• WORK INSTRUCTION:
What lines in the entries below contain the word "keeps"? Copy all of them.

======== THE INPUT

-- ==== Sys2Proof/Laws/Memory.lean ====
section
/-! SUPPORT. The laws of memory: a read after a write, and that every memory operation keeps the canonical form. -/

namespace Sys2Proof.Machine

@[simp] theorem Memory.read_nil (cfg : Config) (a : Nat) : Memory.read cfg [] a = resetByte cfg a := rfl

theorem Memory.read_cons (cfg : Config) (k : Nat) (b : Byte) (m : Memory) (a : Nat) :
    Memory.read cfg ((k, b) :: m) a = if a = k then b else Memory.read cfg m a := rfl

/-- An address that no entry lists reads as its contents after reset. -/
theorem Memory.read_of_notListed (cfg : Config) {m : Memory} {a : Nat} (h : ∀ c ∈ m, c.1 ≠ a) :
    Memory.read cfg m a = resetByte cfg a := by
  induction m with
  | nil => rfl
  | cons c m ih =>
    obtain ⟨k, b⟩ := c
    have hk : a ≠ k := fun e => h (k, b) (by simp) e.symm
    rw [Memory.read_cons, if_neg hk]
    exact ih fun c hc => h c (by simp [hc])

theorem Memory.read_put_other (cfg : Config) {a a' : Nat} (h : a' ≠ a) (b : Byte) (m : Memory) :
    Memory.read cfg (Memory.put cfg a b m) a' = Memory.read cfg m a' := by
  unfold Memory.put
  split
  · rfl
  · rw [Memory.read_cons, if_neg h]

theorem Memory.read_put_same (cfg : Config) (a : Nat) (b : Byte) {m : Memory} (h : ∀ c ∈ m, c.1 ≠ a) :
    Memory.read cfg (Memory.put cfg a b m) a = b := by
  unfold Memory.put
  split
  · next hb => rw [Memory.read_of_notListed cfg h, hb]
  · rw [Memory.read_cons, if_pos rfl]

/-- A write leaves every other address alone. -/
theorem Memory.read_write_other (cfg : Config) (m : Memory) {a a' : Nat} (h : a' ≠ a) (b : Byte) :
    Memory.read cfg (Memory.write cfg m a b) a' = Memory.read cfg m a' := by
  induction m with
  | nil => simp only [Memory.write]; exact Memory.read_put_other cfg h b []
  | cons c m ih =>
    obtain ⟨k, d⟩ := c
    simp only [Memory.write]
    split
    · exact Memory.read_put_other cfg h b _
    · split
      · next hk => rw [Memory.read_put_other cfg h, Memory.read_cons, if_neg (hk ▸ h)]
      · rw [Memory.read_cons, Memory.read_cons, ih]

/-- A read after a write to the same address gives the value written. -/
theorem Memory.read_write_same (cfg : Config) {m : Memory} (hm : m.Pairwise fun c d => c.1 < d.1)
    (a : Nat) (b : Byte) : Memory.read cfg (Memory.write cfg m a b) a = b := by
  induction m with
  | nil => exact Memory.read_put_same cfg a b (by simp)
  | cons c m ih =>
    obtain ⟨k, d⟩ := c
    rw [List.pairwise_cons] at hm
    simp only [Memory.write]
    split
    · next hlt =>
      apply Memory.read_put_same
      intro c hc
      rcases List.mem_cons.1 hc with rfl | hc
      · simp only; omega
      · have := hm.1 c hc
        simp only at this
        omega
    · split
      · next hk =>
        apply Memory.read_put_same
        intro c hc
        have := hm.1 c hc
        simp only at this
        omega
      · next hk =>
        rw [Memory.read_cons, if_neg hk]
        exact ih hm.2

theorem Memory.mem_put {cfg : Config} {a : Nat} {b : Byte} {m : Memory} {c : Host.Cell}
    (h : c ∈ Memory.put cfg a b m) : (c = (a, b) ∧ b ≠ resetByte cfg a) ∨ c ∈ m := by
  unfold Memory.put at h
  split at h
  · exact .inr h
  · next hb => exact (List.mem_cons.1 h).imp (fun e => ⟨e, hb⟩) id

theorem Memory.mem_write {cfg : Config} {m : Memory} {a : Nat} {b : Byte} {c : Host.Cell}
    (h : c ∈ Memory.write cfg m a b) : (c = (a, b) ∧ b ≠ resetByte cfg a) ∨ c ∈ m := by
  induction m with
  | nil => exact Memory.mem_put h
  | cons e m ih =>
    obtain ⟨k, d⟩ := e
    simp only [Memory.write] at h
    split at h
    · exact Memory.mem_put h
    · split at h
      · exact (Memory.mem_put h).imp id fun hc => List.mem_cons_of_mem _ hc
      · rcases List.mem_cons.1 h with rfl | hc
        · exact .inr (by simp)
        · exact (ih hc).imp id fun hc => List.mem_cons_of_mem _ hc

theorem Memory.pairwise_put {cfg : Config} {a : Nat} {b : Byte} {m : Memory}
    (hm : m.Pairwise fun c d => c.1 < d.1) (ha : ∀ c ∈ m, a < c.1) :
    (Memory.put cfg a b m).Pairwise fun c d => c.1 < d.1 := by
  unfold Memory.put
  split
  · exact hm
  · exact List.pairwise_cons.2 ⟨ha, hm⟩

theorem Memory.pairwise_write {cfg : Config} {m : Memory} (hm : m.Pairwise fun c d => c.1 < d.1)
    (a : Nat) (b : Byte) : (Memory.write cfg m a b).Pairwise fun c d => c.1 < d.1 := by
  induction m with
  | nil => exact Memory.pairwise_put .nil (by simp)
  | cons e m ih =>
    obtain ⟨k, d⟩ := e
    have hc := List.pairwise_cons.1 hm
    simp only [Memory.write]
    split
    · next hlt =>
      refine Memory.pairwise_put hm fun c hc' => ?_
      rcases List.mem_cons.1 hc' with rfl | hc'
      · exact hlt
      · exact lt_trans hlt (hc.1 c hc')
    · split
      · next hk => exact Memory.pairwise_put hc.2 fun c hc' => hk ▸ hc.1 c hc'
      · next hlt hk =>
        refine List.pairwise_cons.2 ⟨fun c hc' => ?_, ih hc.2⟩
        rcases Memory.mem_write hc' with ⟨rfl, _⟩ | hc'
        · simp only; omega
        · exact hc.1 c hc'

/-- A write inside memory keeps the canonical form. -/
theorem Memory.wf_write {cfg : Config} {m : Memory} (hm : Memory.wf cfg m) {a : Nat} (ha : a < cfg.memSize)
    (b : Byte) : Memory.wf cfg (Memory.write cfg m a b) :=
  ⟨Memory.pairwise_write hm.1 a b, fun _ hc =>
    (Memory.mem_write hc).elim (fun h => h.1 ▸ ⟨ha, h.2⟩) fun h => hm.2 _ h⟩

/-- A byte sequence that fits keeps the canonical form. -/
theorem Memory.wf_writeBytes {cfg : Config} (bs : List Byte) {m : Memory} (hm : Memory.wf cfg m) {a : Nat}
    (ha : a + bs.length ≤ cfg.memSize) : Memory.wf cfg (Memory.writeBytes cfg m a bs) := by
  induction bs generalizing m a with
  | nil => exact hm
  | cons b bs ih =>
    rw [List.length_cons] at ha
    exact ih (Memory.wf_write hm (by omega) b) (by omega)

/-- A byte sequence leaves every address outside it alone. -/
theorem Memory.read_writeBytes_outside (cfg : Config) (bs : List Byte) (m : Memory) (a : Nat) {a' : Nat}
    (h : a' < a ∨ a + bs.length ≤ a') :
    Memory.read cfg (Memory.writeBytes cfg m a bs) a' = Memory.read cfg m a' := by
  induction bs generalizing m a with
  | nil => rfl
  | cons b bs ih =>
    rw [List.length_cons] at h
    rw [Memory.writeBytes, ih _ _ (by omega), Memory.read_write_other cfg m (by omega)]

/-- A byte sequence reads back byte for byte. -/
theorem Memory.read_writeBytes_inside (cfg : Config) (bs : List Byte) {m : Memory}
    (hm : m.Pairwise fun c d => c.1 < d.1) (a : Nat) {k : Nat} (hk : k < bs.length) :
    Memory.read cfg (Memory.writeBytes cfg m a bs) (a + k) = bs.getD k 0x00#8 := by
  induction bs generalizing m a k with
  | nil => simp at hk
  | cons b bs ih =>
    rw [Memory.writeBytes]
    cases k with
    | zero =>
      rw [Memory.read_writeBytes_outside cfg bs _ _ (by omega)]
      simpa using Memory.read_write_same cfg hm a b
    | succ k =>
      rw [List.length_cons] at hk
      have := ih (Memory.pairwise_write (cfg := cfg) hm a b) (a + 1) (k := k) (by omega)
      rw [show a + (k + 1) = a + 1 + k by omega, this]
      simp

/-- The memory of a reset state is canonical. -/
theorem reset_mem_wf (cfg : Config) : Memory.wf cfg (State.resetWith cfg).mem :=
  ⟨.nil, by simp [State.resetWith]⟩

/-- LoadProgram keeps the canonical form. -/
theorem loadProgram_mem_wf {cfg : Config} (bytes : List Byte) {s : State} (h : Memory.wf cfg s.mem) :
    Memory.wf cfg (loadProgram cfg bytes s).state.mem := by
  unfold loadProgram
  split
  · exact h
  · next hfit => exact Memory.wf_writeBytes bytes h (by omega)

/-- The font region holds the table after reset (R25). -/
theorem resetByte_font (cfg : Config) (k : Nat) :
    resetByte cfg (cfg.fontBase.toNat + k) = cfg.fontTable.getD k 0x00#8 := by
  simp [resetByte]

/-- Every address outside the font region holds 0x00 after reset (R25). -/
theorem resetByte_outside {cfg : Config} {a : Nat}
    (h : a < cfg.fontBase.toNat ∨ cfg.fontBase.toNat + cfg.fontLen ≤ a) : resetByte cfg a = 0x00#8 := by
  unfold resetByte
  unfold Config.fontLen at h
  split
  · rw [List.getD_eq_default]
    omega
  · rfl

end Sys2Proof.Machine
end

================

• SOLUTION TO THIS TASK:
/-! SUPPORT. The laws of memory: a read after a write, and that every memory operation keeps the canonical form. -/
/-- A write inside memory keeps the canonical form. -/
/-- A byte sequence that fits keeps the canonical form. -/
/-- LoadProgram keeps the canonical form. -/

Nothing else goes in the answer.